The sun arose Tuesday, but life as Ohio State knew it did not go on.
The Buckeyes’ national championship hopes endured a devastating hit as their biggest fear became a reality. Quarterback Braxton Miller is out for the season after reinjuring his repaired right shoulder in practice Monday, the school confirmed.
An MRI revealed Miller, the back-to-back reigning Big Ten MVP, will require his second surgery in six months.
“My thoughts and prayers are with Braxton and his family,” Ohio State coach Urban Meyer said in a statement. “This is an unfortunate injury to a young man who means so much to this program and to Buckeye nation.”
Miller said he plans to red-shirt this season and return “stronger and better than ever” for a final year next fall. The senior said he will enroll in graduate school after graduating with a degree in communications in December.
“In the meantime,” he said, “I want to give all the support I can to my coaches and teammates as they chase a championship this season.”
News of Miller’s injury rocked college football, reverberating everywhere from Las Vegas — the LVH sports book dropped the Buckeyes’ title odds from 12:1 to 50:1 — to New York, the site of the annual Heisman Trophy presentation. Miller was billed as one of the top contenders for the award.
In Columbus, the Buckeyes closed ranks, canceling previously scheduled interviews with reporters while preparing for life without Miller. Ohio State will now turn to red-shirt freshman J.T. Barrett, who has yet to take a college snap but is billed as a cerebral, beyond-his-years leader.
Barrett surpassed third-year sophomore Cardale Jones as OSU’s top backup last week. A former four-star recruit ranked among the nation’s top dual-threat quarterbacks, the 6-foot-1, 225-pound Wichita Falls, Texas, native tore his ACL in October 2012 as a senior in high school and continued rehabbing the injury at OSU in 2013.
“I think he'll handle this well,” said Jim Garfield, Barrett’s coach at Rider High School. “He's been preparing for this his whole life. When he first put on the Buckeyes’ uniform, he felt like he was going to be playing for a national championship.”
On Twitter, OSU player personnel director Mark Pantoni wrote: “I'm excited to see [Barrett] lead this team. We have his back and are confident he's going to do big things with this offense!”
Meanwhile, Miller’s setback confirmed a creeping suspicion of many around the program that his shoulder was not healing as expected from surgery in February for a partially torn labrum. Miller reported soreness in the shoulder after the first preseason practice camp earlier this month, and coaches had since kept his passing workload to a minimum.
On Monday, Miller was throwing a short pass when he felt intense pain in his shoulder. Strictly off limits to contact, he was not touched on the play.
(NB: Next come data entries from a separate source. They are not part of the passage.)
-- ==== Sys2Proof/Machine/State.lean ====
section
/-! DEFINITION. The state of the C62, block by block, and the state right after power-on reset. -/

namespace Sys2Proof.Machine

/-- A timer: stopped, or running with the duration it was loaded with, in µs (log 2). -/
abbrev Timer := Option Nat

/-- The two volumes. -/
inductive Vol where
  | v0
  | v1
  deriving DecidableEq, Repr

/-! ## Spindle Controller (chapter 1) -/

/-- R1. -/
inductive SpindleState where
  | stopped
  | accelerating
  | locking
  | locked
  | braking
  | spinFault
  deriving DecidableEq, Repr

/-- R21. -/
inductive StopCause where
  | none
  | hostOrder
  | idle
  | eject
  | door
  | supply
  | spinFault
  deriving DecidableEq, Repr

/-- Who asks SPC for starts and stops (1.4). -/
inductive Requester where
  | pwr
  | rcv
  deriving DecidableEq, Repr

/-- SPC's answers to a start request (1.4, R9, R13). -/
inductive StartAnswer where
  | taken
  | satisfied
  | held
  | refusedLatchReleased
  | refusedStopPending
  deriving DecidableEq, Repr

/-- SPC's answers to a stop request (1.4, R11). -/
inductive StopAnswer where
  | stoppedAtOnce
  | stoppedLater
  | refusedHeadsNotParked
  deriving DecidableEq, Repr

/-- The items of R22. -/
structure Spc where
  state : SpindleState
  level : Nat
  brake : Bool
  interval : Nat
  inRun : Nat
  slowRun : Nat
  outRun : Nat
  satRun : Nat
  purge : Nat
  purgePulses : Nat
  stopConfirmed : Bool
  startTimer : Timer
  relockTimer : Timer
  brakeTimer : Timer
  waitPwr : Bool
  waitRcv : Bool
  heldStart : Option Requester
  lastStop : StopCause
  deriving DecidableEq, Repr

/-! ## Actuator Controller (chapter 2) -/

/-- R23. -/
inductive HeadState where
  | parked
  | loading
  | following
  | seeking
  | settling
  | reacquiring
  | unloading
  | retracting
  deriving DecidableEq, Repr

/-- R40. -/
inductive Watchdog where
  | idle
  | stage1
  | stage2
  deriving DecidableEq, Repr

/-- Who asks ACT for loads and seeks (R27, 2.5). -/
inductive Party where
  | che
  | vol
  deriving DecidableEq, Repr

/-- A waiting load request (R27): who asks, and the volume it will address first. -/
structure LoadRequest where
  party : Party
  volume : Vol
  deriving DecidableEq, Repr

/-- A place under the comb: what a seek aims at. -/
structure Target where
  cylinder : Nat
  comb : Nat
  deriving DecidableEq, Repr

/-- Where a seek request stands (R34, R41): held until FOLLOWING; taken and waiting for the
recalibrating wedge; moving or settling; or interrupted by the loss of the servo. -/
inductive SeekPhase where
  | held
  | recalibrating
  | running
  | interrupted
  deriving DecidableEq, Repr

/-- A seek request being served. -/
structure Seek where
  party : Party
  target : Target
  phase : SeekPhase
  deriving DecidableEq, Repr

/-- 2.5: the four answers of a seek. -/
inductive SeekAnswer where
  | arrived
  | seekError
  | positionLost
  | aborted
  deriving DecidableEq, Repr

/-- What R34 does with a seek request. -/
inductive SeekTaken where
  | taken
  | held
  | busy
  | notLoaded
  deriving DecidableEq, Repr

/-- The position record of R24 with the timers of R48. `targetEnded` marks a seek target kept from a seek
that ended early, on which no later event acts (R39). -/
structure Act where
  head : HeadState
  cylinder : Nat
  comb : Nat
  valid : Bool
  error : Int
  attempt : Nat
  target : Option Target
  targetEnded : Bool
  retries : Nat
  watchdog : Watchdog
  permission : Bool
  loads : List LoadRequest
  gate : Bool
  seek : Option Seek
  settleTime : Nat
  arrived : Bool
  acquisition : Timer
  seekTimeout : Timer
  plan : Timer
  settle : Timer
  unload : Timer
  retract : Timer
  stage1 : Timer
  stage2 : Timer
  deriving DecidableEq, Repr

/-! ## Volume Manager (chapters 3 to 5) -/

/-- R49. -/
inductive VolState where
  | empty
  | unmounted
  | present
  | mounting
  | mounted
  | unformatted
  | headerFault
  | leaving
  deriving DecidableEq, Repr

/-- R52. -/
structure Label where
  formatCount : Nat
  serial : Nat
  deriving DecidableEq, Repr

/-- R67. -/
structure Slip where
  track : Nat
  slot : Nat
  deriving DecidableEq, Repr

/-- R68. -/
inductive Alt where
  | free
  | assigned (block : Nat)
  | retired
  deriving DecidableEq, Repr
¦ Hometown: Wichita Falls, Texas
¦ Class: Red-shirt freshman
¦ Notes: Was considered one of nation's premier dual threat quarterbacks in Class of 2013, although his senior season came to an early end with a knee injury in the fifth game of the season ... rated as the No. 11 prospect in talent-rich Texas (247Sports) and a consensus four-star cornerback (ESPN, Rivals, Scout, 247Sports) ... a top 150 player by both Scout and 247Sports and on the ESPN 300 ... rushed for 569 yards with seven touchdowns and passed for 784 yards and five scores as a senior prior to the injury ... rushed for over 1,500 yards with nine touchdowns and passed for over 1,600 yards and 14 touchdowns as a junior.
The impact of his loss is difficult to overstate. Perhaps no player nationally is more important to his team than Miller, who likely would have smashed every significant career OSU quarterback record this season. He is 26-8 as a starter and has piled up 8,346 yards of total offense and accounted for 84 touchdowns.
Still, any doomsday predictions are likely misguided. Ohio State will have significantly more talent than most of its opponents while the staff had time to adjust. Barrett and Jones, who were recruited to run Meyer’s spread-option offense, have taken nearly all of the repetitions with the first team since the end of last season.
“For those young guys to get the live reps is invaluable,” offensive coordinator Tom Herman said Monday. “You can’t put a value on it because that usually doesn’t happen.”